In the prior art, improvements in cache performance typically are obtained by increasing the cache size. What is needed is an increase in cache performance while maintaining a maximum cache size.


SUMMARY

In an embodiment of the invention, a list is maintained corresponding to rows in an LRU cache of limited size. Updating the cache involves searching and replacing an existing entry in the list with a new entry relating to the row being updated in or added to the cache, and updating or adding the corresponding row in the cache.




BRIEF DESCRIPTION OF THE DRAWINGS

The appended claims set forth the features of the invention with particularity. The embodiments of the invention, together with its advantages, may be best understood from the following detailed description taken in conjunction with the accompanying drawings in which:



FIGS. 1A and 1B is a diagram of a cache table and LRU list according to one embodiment of the invention



FIG. 2 is a diagram of an LRU list according to one embodiment of the invention;



FIGS. 3A and 3B is a diagram of a cache table and LRU list according to one embodiment of the invention;



FIG. 4 is a diagram of an LRU list according to one embodiment of the invention;



FIGS. 5A and 5B is a diagram of a cache table and LRU list according to one embodiment of the invention;



FIGS. 6A and 6B is a diagram of a cache table and LRU list according to one embodiment of the invention;



FIGS. 7A and 7B is a diagram of a cache table and LRU list according to one embodiment of the invention;



FIG. 8 is a diagram of an LRU list according to one embodiment of the invention; and



FIG. 9 is a flow diagram of an embodiment of the invention.




DETAILED DESCRIPTION

With reference to FIG. 9, an embodiment of the invention updates or adds data to a least-recently-used (LRU) software cache. FIGS. 1-8 diagram the LRU cache table and corresponding LRU list at various stages of the update and/or add process set forth in FIG. 9, and as described below.



FIG. 1A illustrates a simple LRU cache table 5 (“cache” 5) for purposes of explaining the invention. The cache includes a number of rows: rows0, row-rown-1. Each row contains a key field 10 (“key” 10), the content of which may be randomly calculated, for example, using a hash function, at the time the data value is added to the cache, to uniquely identify the data value in the accompanying data value field 20 (“value” 20) in the same row. It should be noted that references hereafter to a key or a value in a row of the cache generally mean the respective contents of the key field or data value field, but may mean the fields themselves, depending on the context in which the terms are used.


A LRU list 30 (“list” 30), shown in FIG. 1B, corresponds to the cache 5. The list includes a number of entries, each entry corresponding to a row in the cache. Each entry in the list includes a key field 45 (“key” 45) uniquely identifying a row in the cache to which the entry corresponds. Each entry further comprises a count field 35 (“count” 35) indicating the age of the corresponding row. In one embodiment of the invention, the count may be a timestamp indicating when the row was added to, or last updated in, the cache. In another embodiment, the count may be a value that indicates the relative age of the row compared to other rows in the cache.

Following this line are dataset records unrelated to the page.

-- ==== Sys2Proof/Machine/Core.lean ====
section
/-! DEFINITION. The machine as the host runs it. -/

def Sys2Proof.core : Host.Core := {
  State := Sys2Proof.Machine.State
  Fault := Sys2Proof.Machine.Fault
  Refusal := Sys2Proof.Machine.Refusal
  step := Sys2Proof.Machine.step
  reset := Sys2Proof.Machine.State.reset }
end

Finally, each entry in the list further includes a state field 40 (“state” 40) indicating whether the corresponding row in the cache table is dirty (represented by “D” in the state field of the LRU list) or not dirty (represented by “N” in the state field of the LRU list). It should be noted that references hereafter to the count, state and key in an entry of the list generally mean the respective contents of the count, state and key fields, but may mean the fields themselves, depending on the context in which the terms are used. A dirty entry, D, in the list indicates that the corresponding row in the cache has been modified but not written to permanent storage, whereas a non-dirty entry, N, in the list indicates that the corresponding row in the cache has not been written to or modified since the row was placed in the cache, or at least since the cache or that entry has been written to permanent storage.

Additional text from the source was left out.